Once you start getting up into the 30-bag range of our sticker-shocked mulch consumer, it’s worth pricing the hiring-out.

This particular fellow is paying $120 to lay 30 bags of mulch himself. That’s 60 cubic feet of mulch total (30 times 2 cubic feet each).

To convert that into cubic yards, divide 60 (cubic *feet* needed) by 27 (number of cubic *feet* in a cubic *yard*).

That works out to 2.2.

At $60 a yard, the mower’s quote should actually total $132 – 2.2 times $60 per yard. That’s really not much more than the $120 do-it-yourselfer total and definitely way under the $3,600 shocker.

When you figure you’re letting someone else pay for the gas to haul the mulch and put mileage on their own back instead of yours, that $12 extra sounds pretty good.

I’d want to verify first that the total really would be $132. In this case, the lawn-mower might’ve based the $60-per-yard quote on the premise that he was getting a 60-cubic-yard mulching job (not a 2.2 one).

The bottom line is that if you’re doing a lot of mulching and ESPECIALLY if you’re doing it by hauling around a whole lot of bags, you might want to get some do-it-for-me prices.

Do the math.

To compare prices, it’s best to start out with the amount of mulch you’re going to need.

To come up with that, multiply the length (in feet) of the area to be mulched by the width to get the total number of square feet to be covered.

Then multiply that by the number of inches of mulch you want to put down.

Finally, divide that total by 12 to get the total cubic FEET of mulch. That’s the number you’ll need to shop for bags.

Example: Let’s say you’ve got a bed that’s 5 feet wide by 20 feet long. That’s 100 square feet.

If you want to put down 2 inches of mulch, now you’ve got 200 square feet to deal with.

Divide that by 12, and you’re going to need a total of 16.67 cubic feet of mulch.

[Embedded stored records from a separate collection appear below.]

-- ==== Sys2Proof/Machine/Cellar.lean ====
section
/-! DEFINITION. The cellar engines (R190, R296 to R309). A launch of one begins its engines; each cellar instruction runs on the
engine of channel `ceCh` at its start tick, and its results land as R300 states. -/

namespace Sys2Proof.Machine

/-! ## Results landing (R300) -/

/-- A result lands in the accumulator sets. -/
def Cellar.put (e : Cellar) (p : CePend) : Cellar :=
  let old := tget e.acc 0 p.key
  match p.how with
  | 0 => { e with acc := tput e.acc p.key p.value, cflg := e.cflg ||| p.flags }
  | 1 =>
    let r := fAdd fmtF .rn (fdecode fmtF old.toNat) (fdecode fmtF p.value.toNat)
    { e with acc := tput e.acc p.key (BitVec.ofNat 32 r.1), cflg := e.cflg ||| p.flags ||| r.2 }
  | 2 =>
    let r := accumulateWord true old.toNat [p.value]
    { e with acc := tput e.acc p.key (BitVec.ofNat 32 r.1), cflg := e.cflg ||| p.flags ||| r.2 }
  | _ => { e with acc := e.acc.filter (fun x => decide (x.1 / 64 ≠ p.key)) }

/-- Inserts a result among others in start order. -/
def insertPend (p : CePend) (l : List CePend) : List CePend :=
  match l with
  | [] => [p]
  | q :: r => if p.start < q.start then p :: q :: r else q :: insertPend p r

/-- Bytes reach the activation buffers. -/
def Cellar.fillAb (e : Cellar) (p : AbPend) : Cellar :=
  let w := p.pos / 128
  { e with ab := tput e.ab w (BitVec.ofNat 1024 (setBits (tget e.ab 0 w).toNat (8 * (p.pos % 128)) (8 * p.n) p.value.toNat)) }

/-- Every result due by tick `t` lands, those of one tick in start order. -/
def Cellar.landDue (e : Cellar) (t : Nat) : Cellar :=
  let due := (e.pend.filter (fun p => decide (p.land ≤ t))).foldl (fun l p => insertPend p l) []
  let e1 := due.foldl Cellar.put e
  let e2 := (e.abPend.filter (fun p => decide (p.land ≤ t))).foldl Cellar.fillAb e1
  { e2 with pend := e.pend.filter (fun p => decide (t < p.land)), abPend := e.abPend.filter (fun p => decide (t < p.land)) }

/-! ## Row reads (R294, R295, R304, R305) -/

/-- Integer mode (R304). -/
def ceInt (wty aty : Nat) : Bool := wty == 1 && aty == 1

/-- A weight or activation byte of a type (R304). -/
def ceDecode (ty w : Nat) : ArrOp := arrDecode (if ty = 0 then 0 else 5) w

/-- The dot product of two lists of bytes: exact in integer mode, else rounded once to FP32, with R50 for special operands. -/
def ceDot (wty aty : Nat) (ws qs : List Nat) : Nat × Flags :=
  let ps := (ws.map (ceDecode wty)).zip (qs.map (ceDecode aty))
  if ceInt wty aty then (ofSigned 32 (productSum ps).num, flNone)
  else match columnSpecial ps with
    | some r => r
    | none => segment ps

/-- The bytes of 128-byte words, in order. -/
def wordsBytes (ws : List VWord) : List Nat := ws.flatMap (fun w => (List.range 128).map (fun i => elem w.toNat 8 i))

/-- The results of a row whose 1,024 bytes have been read. -/
def CeRow.results (r : CeRow) (bytes : List Nat) : List CePend :=
  let int := ceInt r.wty r.aty
  if r.width = 0 then
    r.bufs.zipIdx.map (fun (b : List VWord × Nat) =>
      let v := ceDot r.wty r.aty bytes (wordsBytes b.1)
      ⟨r.land, r.start, if !r.add then 0 else if int then 2 else 1, 64 * b.2 + r.e, BitVec.ofNat 32 v.1, v.2⟩)
  else
    let q := (wordsBytes (r.bufs.headD [])).take r.width
    ((List.range (1024 / r.width)).filter (fun j => decide (r.e + j < 64))).map (fun j =>
      let v := ceDot r.wty r.aty ((bytes.drop (j * r.width)).take r.width) q
      ⟨r.land, r.start, 0, 64 * r.set + r.e + j, BitVec.ofNat 32 v.1, v.2⟩)

/-- A row read performs: its results are on their way, or the launch stops at an uncorrectable sector; corrected sectors count and
uncorrectable ones are reported (R295, R308, R342). -/
def State.ceReadRow (s : State) (ch : Nat) (r : CeRow) : State :=
  let c := s.channel 0 ch
  let s0 := s.setChannel 0 ch { c with cellar := { c.cellar with rows := dropEq r c.cellar.rows } }
  let s1 := s0.markRow 0 ch r.bank r.row (some r.ecc)
  let sectors := (List.range 32).map (fun i => c.readSector 0 r.bank (r.row * 1024 + 32 * i) r.ecc)
  if sectors.any Option.isNone then s1.stopCmd r.cmd 27 0 (pack2 ch r.bank)
  else
    let bytes := sectors.flatMap (fun v => (List.range 32).map (fun i => elem (v.getD 0) 8 i))
    s1.modChannel 0 ch (fun c => { c with cellar := { c.cellar with pend := c.cellar.pend ++ r.results bytes } })

/-! ## One instruction -/

/-- The engine whose instruction runs, and its command. -/
def State.cel (s : State) : Cellar := (s.channel 0 s.ceCh).cellar
def State.celCmd (s : State) : Option Cmd := s.findCmd s.cel.cmd
def State.modCel (s : State) (f : Cellar → Cellar) : State := s.modChannel 0 s.ceCh (fun c => { c with cellar := f c.cellar })
def Cellar.jr (e : Cellar) (a : BitVec 3) : Nat := (tget e.j 0 a.toNat).toNat
def Cellar.setJ (e : Cellar) (d : BitVec 3) (v : BitVec 32) : Cellar := { e with j := tput e.j d.toNat v }
/-- The word of element `i` of a set. -/
def Cellar.as (e : Cellar) (c : BitVec 3) (i : Nat) : BitVec 32 := tget e.acc 0 (64 * c.toNat + i)

/-- An instruction of duration `d` has started: the engine's next one starts when it has passed (R300). -/
def State.ceNext (s : State) (d : Nat) (f : Cellar → Cellar) : State :=
  s.modCel (fun e => f { e with cpc := e.cpc + 1, nextAt := s.now + d, count := e.count + 1 })

/-- Runs an instruction of a command that the checks admit, or stops the launch with the lowest fault (R308). -/
def State.ceChecked (s : State) (fs : Cmd → List FaultRec) (go : Cmd → State) : State :=
  match s.celCmd with
  | none => s
  | some m => match lowestCode (fs m) with
    | some f => s.stopFor m.id f
    | none => go m

def execCeNop (n : BitVec 12) (s : State) : Result := .next (s.ceNext (Nat.max 1 n.toNat) id)

def execCeJset (d : BitVec 3) (imm : BitVec 24) (s : State) : Result := .next (s.ceNext 1 (fun e => e.setJ d (imm.signExtend 32)))
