/-- R11, R19, R74, R137, R138, R142, R146, R154, R155, R165, R166, R168, R170 to R173, R175, R176, R179, R182, R194, R199, R200: which slots
fail which check of a bundle. 4: a selector or a queue-window load that meets an empty queue, or a push beyond 64 entries. 5: an array form or
a store to an array register by a context that does not own the array. 6: a row or drain address that is misaligned or outside the
scratchpad. 7: two uses of a bank at one port kind in one tick. 8: a misaligned access. 9: an address in no region. 10: a window that does
not admit the access. 11: a bank of the own scratchpad that the context does not own. 12: a release of a bank still to be accessed. 13: an
engine-side slot that is taken, or asked for by two slots. 14: a tag that differs. 15: a not-before load too early. 16: a visible-at store too
late. 17: a seventeenth timed entry of a bank. 18: a push outside the scratchpads. 19: a packet to no core. 20: a fifth deferred signal.
The records of `e.sub` and unprepared targets have statements of their own. That the reads of one cadvp share a slot is log
entry 18, and a tag-checked load of the HCW window, an array-window load over two registers, and an unadmitted store by a context that does not
own the array are log entries 69, 81 and 82. -/
def Sys2Proof.Claims.ChecksFail : Prop :=
  ∀ (s : State) (is : List Instr), (∀ i ∈ is, ∀ t a, i ≠ .eSub t a) → NoBadWord s →
    let k := s.core s.iss.core
    let has (n : Nat) : Prop := ∃ f ∈ bundleFaults s is, f.code = n
    let asks (r : MReq) : Prop := ∃ i ∈ is, memReq s i = some r
    let rs := is.filterMap (memReq s)
    let arrives (r : MReq) : Nat := if 0x01000000 ≤ r.addr ∧ r.addr < 0x02000000 then s.now + 4 else s.now + 1
    (has 4 ↔ (∃ i ∈ is, ∃ q ∈ selsOf i, 22 ≤ q.toNat ∧ q.toNat ≤ 25 ∧ s.cur.head (q.toNat - 22) = none)
      ∨ (∃ i ∈ is, aqPushes s i ≠ [] ∧ 64 < s.cur.aqocc + (aqPushes s i).length)
      ∨ ∃ r, asks r ∧ r.form = .load ∧ 0x05000000 ≤ r.addr ∧ r.addr < 0x05000200 ∧ r.addr % 128 + r.size ≤ 128
          ∧ s.cur.head ((r.addr - 0x05000000) / 128) = none)
    ∧ (has 5 ↔ k.arrayOwner ≠ some s.iss.ctx ∧ ((∃ i ∈ is, usesArray i)
        ∨ ∃ r, asks r ∧ r.form = .store ∧ r.vec = false ∧ 0x06000000 ≤ r.addr ∧ wholeReg (r.addr - 0x06000000) r.size))
    ∧ (has 6 ↔ (∃ i ∈ is, ∃ a ∈ mxReads s i, a % 128 ≠ 0 ∨ 0x200000 ≤ a)
        ∨ ∃ i ∈ is, ∃ t b ty cl a o, i = .drain t b ty cl a o
            ∧ (drainAddr s a o % 128 ≠ 0 ∨ drainWords s ty ≠ 0 ∧ 0x200000 < drainAddr s a o + 128 * drainWords s ty))
    ∧ (has 7 ↔ (∃ i ∈ is, ∃ j ∈ is, ∃ b r r' w w', UsesPort s i false b r w ∧ UsesPort s j true b r' w' ∧ (r && r' || w && w') = true)
        ∨ (∃ p l, is.flatMap (mxReads s) = [p, l] ∧ p / 1024 % 4 = l / 1024 % 4)
        ∨ ∃ i ∈ is, ∃ a ∈ mxReads s i, ∃ j ∈ is, ∃ m r w, UsesPort s j m (a / 128 % 32) r w)
    ∧ (has 8 ↔ ∃ r, asks r ∧ r.size ≠ 0 ∧ r.addr % r.size ≠ 0)
    ∧ (has 9 ↔ ∃ r, asks r ∧ 0x200000 ≤ r.addr ∧ ¬ (0x01000000 ≤ r.addr ∧ r.addr < 0x02000200) ∧ ¬ (0x03000000 ≤ r.addr ∧ r.addr < 0x07000000))
    ∧ (has 10 ↔ ∃ r, asks r ∧ Window r.addr ∧ ¬ Admitted s.iss.ctx r)
    ∧ (has 11 ↔ ∃ i ∈ is, ∃ a, Touches s i a ∧ a < 0x200000 ∧ k.owns s.iss.ctx (a / 128 % 32) = false)
    ∧ (has 12 ↔ ∃ r b, asks r ∧ Names s r b ∧ k.owns s.iss.ctx b = true ∧ StillUsed s rs r b)
    ∧ (has 13 ↔ (∃ i ∈ is, ∃ (d b t : Nat) (w : Bool), AsksSlot s i d b t w ∧ (s.core d).slotTaken b t w = true)
        ∨ ∃ (m n : Nat) (i j : Instr) (d b t : Nat) (w : Bool), m < n ∧ is[m]? = some i ∧ is[n]? = some j ∧ AsksSlot s i d b t w ∧ AsksSlot s j d b t w)
    ∧ (has 14 ↔ ∃ r d off, asks r ∧ r.form = .tc ∧ localPlace s.iss.core r.addr = some (d, off)
        ∧ (tget (s.core d).tags 0 (off / 4096 % 512)).toNat ≠ r.arg % 2 ^ 16)
    ∧ (has 15 ↔ ∃ r, asks r ∧ r.form = .nb ∧ arrives r < r.arg)
    ∧ (has 16 ↔ ∃ r d off, asks r ∧ r.form = .va ∧ localPlace s.iss.core r.addr = some (d, off) ∧ r.arg < arrives r)
    ∧ (has 17 ↔ ∃ (n : Nat) (r : MReq) (d off : Nat), rs[n]? = some r ∧ r.form = .va ∧ localPlace s.iss.core r.addr = some (d, off)
        ∧ 16 ≤ ((s.core d).timed.filter (fun e => bankOf e.addr == bankOf off)).length
          + ((rs.take n).filter (fun q => q.form == .va && ((localPlace s.iss.core q.addr).map (fun p => (p.1, bankOf p.2)))
              == some (d, bankOf off))).length)
    ∧ (has 19 ↔ ∃ r, asks r ∧ r.form = .store ∧ (r.vec = true ∨ r.size = 8) ∧ 0x02000000 ≤ r.addr ∧ r.addr < 0x02000200
        ∧ 0x78 < r.addr % 128 + r.size
        ∧ let w := packetHead s rs ((r.addr - 0x02000000) / 128)
          w / 2 ^ 10 ≠ 0 ∨ (s.core (w % 256)).retired = true)
    ∧ (has 20 ↔ (∃ i ∈ is, ∃ u t m b, i = .signal u t m b ∨ i = .signalDrain u t m b)
        ∧ 4 ≤ (s.cur.signals.filter (fun d => decide (d.issued < s.now))).length)
    ∧ (has 18 ↔ ∃ i ∈ is, ∃ p ∈ aqPushes s i, 0x200000 ≤ p.1 ∧ ¬ (0x01000000 ≤ p.1 ∧ p.1 < 0x02000000))
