/-! ## setCircuit -/

@[simp] theorem State.setCircuit_now (s : State) (g : Nat) (v : Circuit) : (s.setCircuit g v).now = s.now := rfl
@[simp] theorem State.setCircuit_iss (s : State) (g : Nat) (v : Circuit) : (s.setCircuit g v).iss = s.iss := rfl
@[simp] theorem State.setCircuit_counted (s : State) (g : Nat) (v : Circuit) : (s.setCircuit g v).counted = s.counted := rfl
@[simp] theorem State.setCircuit_ceCh (s : State) (g : Nat) (v : Circuit) : (s.setCircuit g v).ceCh = s.ceCh := rfl
@[simp] theorem State.setCircuit_inputs (s : State) (g : Nat) (v : Circuit) : (s.setCircuit g v).inputs = s.inputs := rfl
@[simp] theorem State.setCircuit_cores (s : State) (g : Nat) (v : Circuit) : (s.setCircuit g v).cores = s.cores := rfl
@[simp] theorem State.setCircuit_accesses (s : State) (g : Nat) (v : Circuit) : (s.setCircuit g v).accesses = s.accesses := rfl
@[simp] theorem State.setCircuit_msgs (s : State) (g : Nat) (v : Circuit) : (s.setCircuit g v).msgs = s.msgs := rfl
@[simp] theorem State.setCircuit_cmds (s : State) (g : Nat) (v : Circuit) : (s.setCircuit g v).cmds = s.cmds := rfl
@[simp] theorem State.setCircuit_eops (s : State) (g : Nat) (v : Circuit) : (s.setCircuit g v).eops = s.eops := rfl
@[simp] theorem State.setCircuit_channels (s : State) (g : Nat) (v : Circuit) : (s.setCircuit g v).channels = s.channels := rfl
@[simp] theorem State.setCircuit_streams (s : State) (g : Nat) (v : Circuit) : (s.setCircuit g v).streams = s.streams := rfl
@[simp] theorem State.setCircuit_launches (s : State) (g : Nat) (v : Circuit) : (s.setCircuit g v).launches = s.launches := rfl
@[simp] theorem State.setCircuit_served (s : State) (g : Nat) (v : Circuit) : (s.setCircuit g v).served = s.served := rfl
@[simp] theorem State.setCircuit_gangMsgs (s : State) (g : Nat) (v : Circuit) : (s.setCircuit g v).gangMsgs = s.gangMsgs := rfl
@[simp] theorem State.setCircuit_performed (s : State) (g : Nat) (v : Circuit) : (s.setCircuit g v).performed = s.performed := rfl
@[simp] theorem State.setCircuit_hostMem (s : State) (g : Nat) (v : Circuit) : (s.setCircuit g v).hostMem = s.hostMem := rfl
@[simp] theorem State.setCircuit_outputs (s : State) (g : Nat) (v : Circuit) : (s.setCircuit g v).outputs = s.outputs := rfl
@[simp] theorem State.setCircuit_hostWrites (s : State) (g : Nat) (v : Circuit) : (s.setCircuit g v).hostWrites = s.hostWrites := rfl
@[simp] theorem State.setCircuit_hsigs (s : State) (g : Nat) (v : Circuit) : (s.setCircuit g v).hsigs = s.hsigs := rfl
@[simp] theorem State.setCircuit_nextId (s : State) (g : Nat) (v : Circuit) : (s.setCircuit g v).nextId = s.nextId := rfl
@[simp] theorem State.setCircuit_nextLx (s : State) (g : Nat) (v : Circuit) : (s.setCircuit g v).nextLx = s.nextLx := rfl
@[simp] theorem State.setCircuit_nextOrder (s : State) (g : Nat) (v : Circuit) : (s.setCircuit g v).nextOrder = s.nextOrder := rfl
@[simp] theorem State.setCircuit_admitted (s : State) (g : Nat) (v : Circuit) : (s.setCircuit g v).admitted = s.admitted := rfl
@[simp] theorem State.setCircuit_lock (s : State) (g : Nat) (v : Circuit) : (s.setCircuit g v).lock = s.lock := rfl
@[simp] theorem State.setCircuit_stepF (s : State) (g : Nat) (v : Circuit) : (s.setCircuit g v).stepF = s.stepF := rfl
@[simp] theorem State.setCircuit_stepNext (s : State) (g : Nat) (v : Circuit) : (s.setCircuit g v).stepNext = s.stepNext := rfl
@[simp] theorem State.setCircuit_stepPend (s : State) (g : Nat) (v : Circuit) : (s.setCircuit g v).stepPend = s.stepPend := rfl
@[simp] theorem State.setCircuit_tchg (s : State) (g : Nat) (v : Circuit) : (s.setCircuit g v).tchg = s.tchg := rfl
@[simp] theorem State.setCircuit_tofs (s : State) (g : Nat) (v : Circuit) : (s.setCircuit g v).tofs = s.tofs := rfl
@[simp] theorem State.setCircuit_src (s : State) (g : Nat) (v : Circuit) : (s.setCircuit g v).src = s.src := rfl
@[simp] theorem State.setCircuit_den (s : State) (g : Nat) (v : Circuit) : (s.setCircuit g v).den = s.den := rfl
@[simp] theorem State.setCircuit_trip (s : State) (g : Nat) (v : Circuit) : (s.setCircuit g v).trip = s.trip := rfl
@[simp] theorem State.setCircuit_tripOn (s : State) (g : Nat) (v : Circuit) : (s.setCircuit g v).tripOn = s.tripOn := rfl
@[simp] theorem State.setCircuit_syncGood (s : State) (g : Nat) (v : Circuit) : (s.setCircuit g v).syncGood = s.syncGood := rfl
@[simp] theorem State.setCircuit_coarseDone (s : State) (g : Nat) (v : Circuit) : (s.setCircuit g v).coarseDone = s.coarseDone := rfl
@[simp] theorem State.setCircuit_coarseTo (s : State) (g : Nat) (v : Circuit) : (s.setCircuit g v).coarseTo = s.coarseTo := rfl
@[simp] theorem State.setCircuit_syncAt (s : State) (g : Nat) (v : Circuit) : (s.setCircuit g v).syncAt = s.syncAt := rfl
@[simp] theorem State.setCircuit_syncSeen (s : State) (g : Nat) (v : Circuit) : (s.setCircuit g v).syncSeen = s.syncSeen := rfl
@[simp] theorem State.setCircuit_pathTrip (s : State) (g : Nat) (v : Circuit) : (s.setCircuit g v).pathTrip = s.pathTrip := rfl
@[simp] theorem State.setCircuit_stepDom (s : State) (g : Nat) (v : Circuit) : (s.setCircuit g v).stepDom = s.stepDom := rfl
@[simp] theorem State.setCircuit_plim (s : State) (g : Nat) (v : Circuit) : (s.setCircuit g v).plim = s.plim := rfl
@[simp] theorem State.setCircuit_pnow (s : State) (g : Nat) (v : Circuit) : (s.setCircuit g v).pnow = s.pnow := rfl
@[simp] theorem State.setCircuit_tdie (s : State) (g : Nat) (v : Circuit) : (s.setCircuit g v).tdie = s.tdie := rfl
@[simp] theorem State.setCircuit_windowAt (s : State) (g : Nat) (v : Circuit) : (s.setCircuit g v).windowAt = s.windowAt := rfl
@[simp] theorem State.setCircuit_coolWins (s : State) (g : Nat) (v : Circuit) : (s.setCircuit g v).coolWins = s.coolWins := rfl
@[simp] theorem State.setCircuit_stepWant (s : State) (g : Nat) (v : Circuit) : (s.setCircuit g v).stepWant = s.stepWant := rfl
@[simp] theorem State.setCircuit_pdeg (s : State) (g : Nat) (v : Circuit) : (s.setCircuit g v).pdeg = s.pdeg := rfl
@[simp] theorem State.setCircuit_cexm (s : State) (g : Nat) (v : Circuit) : (s.setCircuit g v).cexm = s.cexm := rfl
@[simp] theorem State.setCircuit_sbusy (s : State) (g : Nat) (v : Circuit) : (s.setCircuit g v).sbusy = s.sbusy := rfl
@[simp] theorem State.setCircuit_stgt (s : State) (g : Nat) (v : Circuit) : (s.setCircuit g v).stgt = s.stgt := rfl
@[simp] theorem State.setCircuit_sarg (s : State) (g : Nat) (v : Circuit) : (s.setCircuit g v).sarg = s.sarg := rfl
@[simp] theorem State.setCircuit_sres (s : State) (g : Nat) (v : Circuit) : (s.setCircuit g v).sres = s.sres := rfl
@[simp] theorem State.setCircuit_secor (s : State) (g : Nat) (v : Circuit) : (s.setCircuit g v).secor = s.secor := rfl
@[simp] theorem State.setCircuit_seunc (s : State) (g : Nat) (v : Circuit) : (s.setCircuit g v).seunc = s.seunc := rfl
@[simp] theorem State.setCircuit_fixes (s : State) (g : Nat) (v : Circuit) : (s.setCircuit g v).fixes = s.fixes := rfl
@[simp] theorem State.setCircuit_rmapa (s : State) (g : Nat) (v : Circuit) : (s.setCircuit g v).rmapa = s.rmapa := rfl
@[simp] theorem State.setCircuit_rmapv (s : State) (g : Nat) (v : Circuit) : (s.setCircuit g v).rmapv = s.rmapv := rfl
@[simp] theorem State.setCircuit_service (s : State) (g : Nat) (v : Circuit) : (s.setCircuit g v).service = s.service := rfl
@[simp] theorem State.setCircuit_pauseTo (s : State) (g : Nat) (v : Circuit) : (s.setCircuit g v).pauseTo = s.pauseTo := rfl
@[simp] theorem State.setCircuit_booted (s : State) (g : Nat) (v : Circuit) : (s.setCircuit g v).booted = s.booted := rfl
@[simp] theorem State.setCircuit_pupolOk (s : State) (g : Nat) (v : Circuit) : (s.setCircuit g v).pupolOk = s.pupolOk := rfl
@[simp] theorem State.setCircuit_svns (s : State) (g : Nat) (v : Circuit) : (s.setCircuit g v).svns = s.svns := rfl
@[simp] theorem State.setCircuit_digests (s : State) (g : Nat) (v : Circuit) : (s.setCircuit g v).digests = s.digests := rfl
@[simp] theorem State.setCircuit_rollback (s : State) (g : Nat) (v : Circuit) : (s.setCircuit g v).rollback = s.rollback := rfl
@[simp] theorem State.setCircuit_nonce (s : State) (g : Nat) (v : Circuit) : (s.setCircuit g v).nonce = s.nonce := rfl
@[simp] theorem State.setCircuit_attStat (s : State) (g : Nat) (v : Circuit) : (s.setCircuit g v).attStat = s.attStat := rfl
@[simp] theorem State.setCircuit_attDue (s : State) (g : Nat) (v : Circuit) : (s.setCircuit g v).attDue = s.attDue := rfl
@[simp] theorem State.setCircuit_attRep (s : State) (g : Nat) (v : Circuit) : (s.setCircuit g v).attRep = s.attRep := rfl
@[simp] theorem State.setCircuit_ports (s : State) (g : Nat) (v : Circuit) : (s.setCircuit g v).ports = s.ports := rfl
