-- ==== Sys2Proof/Tests/Slice0.lean ====
section
/-! SUPPORT. The model's own tests: ill-formed terms, words written out from the encodings of the spec, one small step of an instruction here
and there with a result worked out from the spec, and a witness for the hypotheses of every statement. -/

open Sys2Proof Sys2Proof.Machine Sys2Proof.Claims

namespace Sys2Proof.Tests

/-! ## Ill-formed terms: one for each check of WellFormed -/

/-- Core 256, context 4, core 256 of a core's own event, barrier 32, and a register write of core 256 (R2, R179). -/
theorem test_wf_agents : Instr.wf (.issueWord 256 0) = false ∧ Instr.wf (.issueWord 255 4) = false ∧ Instr.wf (.issueWord 255 3) = true
    ∧ Instr.wf (.gatherRead 256 0) = false ∧ Instr.wf (.messageSend 0 4) = false ∧ Instr.wf (.restore 0 4) = false
    ∧ Instr.wf (.arrayRowExit 256) = false ∧ Instr.wf (.registerWrite true 256 0 0) = false
    ∧ Instr.wf (.barrierComplete 0 32) = false ∧ Instr.wf (.barrierMirrorFlip 0 31) = true := by decide
/-- Tier 2, loft channel 128, pseudo-channel 2, bank 32, stack 8 (R203, R281, R286). -/
theorem test_wf_channels : Instr.wf (.refresh 2 0 0) = false ∧ Instr.wf (.refresh 1 128 0) = false ∧ Instr.wf (.refresh 0 255 1) = true
    ∧ Instr.wf (.refresh 0 0 2) = false ∧ Instr.wf (.refreshManagement 0 0 32) = false ∧ Instr.wf (.disturbReport 0 0 32 0 false) = false
    ∧ Instr.wf (.dramPatrolScrub 0 256) = false ∧ Instr.wf (.temperatureClassChange 0 8 true) = false := by decide
/-- Stream 4 and packet slot 8 (R254). -/
theorem test_wf_streams : Instr.wf (.packetClose 4 0 0) = false ∧ Instr.wf (.packetWordWrite 0 8 0 8 0) = false
    ∧ Instr.wf (.streamNextPacket 4) = false ∧ Instr.wf (.loadTimeline 4) = false ∧ Instr.wf (.launchRefuseLate 3) = true := by decide
/-- Predicates past P15, a polarity bit without a test, and a wait of class 5 (R57). -/
theorem test_wf_control : Instr.wf (.xfer 0 1 15 0) = false ∧ Instr.wf (.xfer 0 0 0 2) = false ∧ Instr.wf (.waitEngine 5) = false
    ∧ Instr.wf (.nop .ma) = false ∧ Instr.wf (.nop .mb) = false := by decide
/-- Tag 6 in every kind of slot (R25). -/
theorem test_wf_tags : Instr.wf (.add .sa 6 ⟨0, 0⟩ 0 0) = false ∧ Instr.wf (.xadd 7 ⟨0, 0⟩ 0 0) = false ∧ Instr.wf (.ldI8 .ma 6 ⟨0, 0⟩ 0 0) = false
    ∧ Instr.wf (.vand .va ⟨6, 5, 0, 0, 0, 0, 0, 0⟩) = false ∧ Instr.wf (.lsh 6 0 0) = false ∧ Instr.wf (.fclr 6 0) = false := by decide
/-- Reserved types, modes and widths of vector slots (R64 to R66). -/
theorem test_wf_vectors : Instr.wf (.vadd .va ⟨0, 13, 0, 0, 0, 0, 0, 0⟩) = false ∧ Instr.wf (.vadd .va ⟨0, 3, 0, 0, 0, 0, 0, 6⟩) = false
    ∧ Instr.wf (.vadd .va ⟨0, 3, 3, 0, 0, 0, 0, 0⟩) = false ∧ Instr.wf (.vadd .va ⟨0, 3, 2, 0, 0, 0, 0, 5⟩) = true
    ∧ Instr.wf (.vexp2 .va ⟨0, 3, 0, 0, 0, 1, 0, 0⟩) = false ∧ Instr.wf (.vclmul .va ⟨0, 3, 0, 0, 0, 0, 0, 0⟩) = false := by decide
/-- Reserved codes of the memory and E slots (R60, R62, R69, R156). -/
theorem test_wf_memory : Instr.wf (.vld .ma 0 3 0 0 0) = false ∧ Instr.wf (.fence .ma 0 7 0 0) = false ∧ Instr.wf (.drain 0 0 4 0 0 0) = false
    ∧ Instr.wf (.rmode 0 5) = false ∧ Instr.wf (.afmt 0 3) = false ∧ Instr.wf (.bfmt 0 4) = false := by decide
/-- Reserved codes of the cellar words (R299). -/
theorem test_wf_cellar : Instr.wf (.ceCfmt 2 0 0) = false ∧ Instr.wf (.ceCfmt 0 2 0) = false ∧ Instr.wf (.cePsc 0 0 0 0 3) = false
    ∧ Instr.wf (.ceOut 0 0 6 0) = false ∧ Instr.wf (.ceOut 0 0 5 1) = true := by decide
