-- ==== Sys2Proof/Word.lean ====
section
/-! DEFINITION. The words of the MELPS 740 (rules R7, R20, R60): every register but PC, and every memory access, is
one byte; an address is 16 bits; a bit instruction's field `b` is 3 bits. -/

namespace Sys2Proof

/-- One byte: A, X, Y, S, and every memory access (R7). -/
abbrev Byte := BitVec 8

/-- A 16-bit address, and the program counter (R7, R60). -/
abbrev Addr := BitVec 16

/-- A bit number 0..7, the field `b` of the bit instructions (R96). -/
abbrev BitNo := BitVec 3

end Sys2Proof
end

If the bags you’re pricing are 2 cubic feet each, you’ll need just shy of 9 bags. At $4 a bag, you’re looking at $36 (plus tax). (Note that you might find some bags in 3-cubic-foot sizes, so calculate that bigger amount accordingly.)

To calculate cubic yards, again start by multiplying length (in feet) by width. But in this case, you’ll need to convert inches to a percentage of feet (or “factor”).

If you want 2 inches, the factor is .167 (2 divided by 12 inches). If you want 3 inches, the factor is .25 (3 divided by 12). If you want 4 inches, the factor is .333 (4 divided by 12).

Multiply your square footage by the factor, divide that by 27, and that’s your cubic yards.

Example: You’re mulching all around the house, and two of the foundation beds are 5 feet wide and 20 feet long while the other two are 5 feet wide and 30 feet long. You want to put down 3 inches of mulch.

Here’s the math: 5’ x 20’ = 100’ (two of those) and 5’ x 30’ = 150’ (two of those). Total square footage is 500’. The factor for 3 inches is .25, so .25 x 500’ = 125 cubic feet. Divide that by 27 to convert cubic feet to cubic yards, and the magic number is 4.63 cubic yards of mulch needed.

OK, if your eyes are glazed over by now or if that’s way too much math for your liking, just go to any search engine and type in “mulch calculator.”

You’ll get a variety of sites that let you type in square footage and the number of inches desired. Hit the “calculate” button and you get a total – often in cubic feet *and* cubic yards.

One I like is the National Gardening Association’s Mulch Calculator.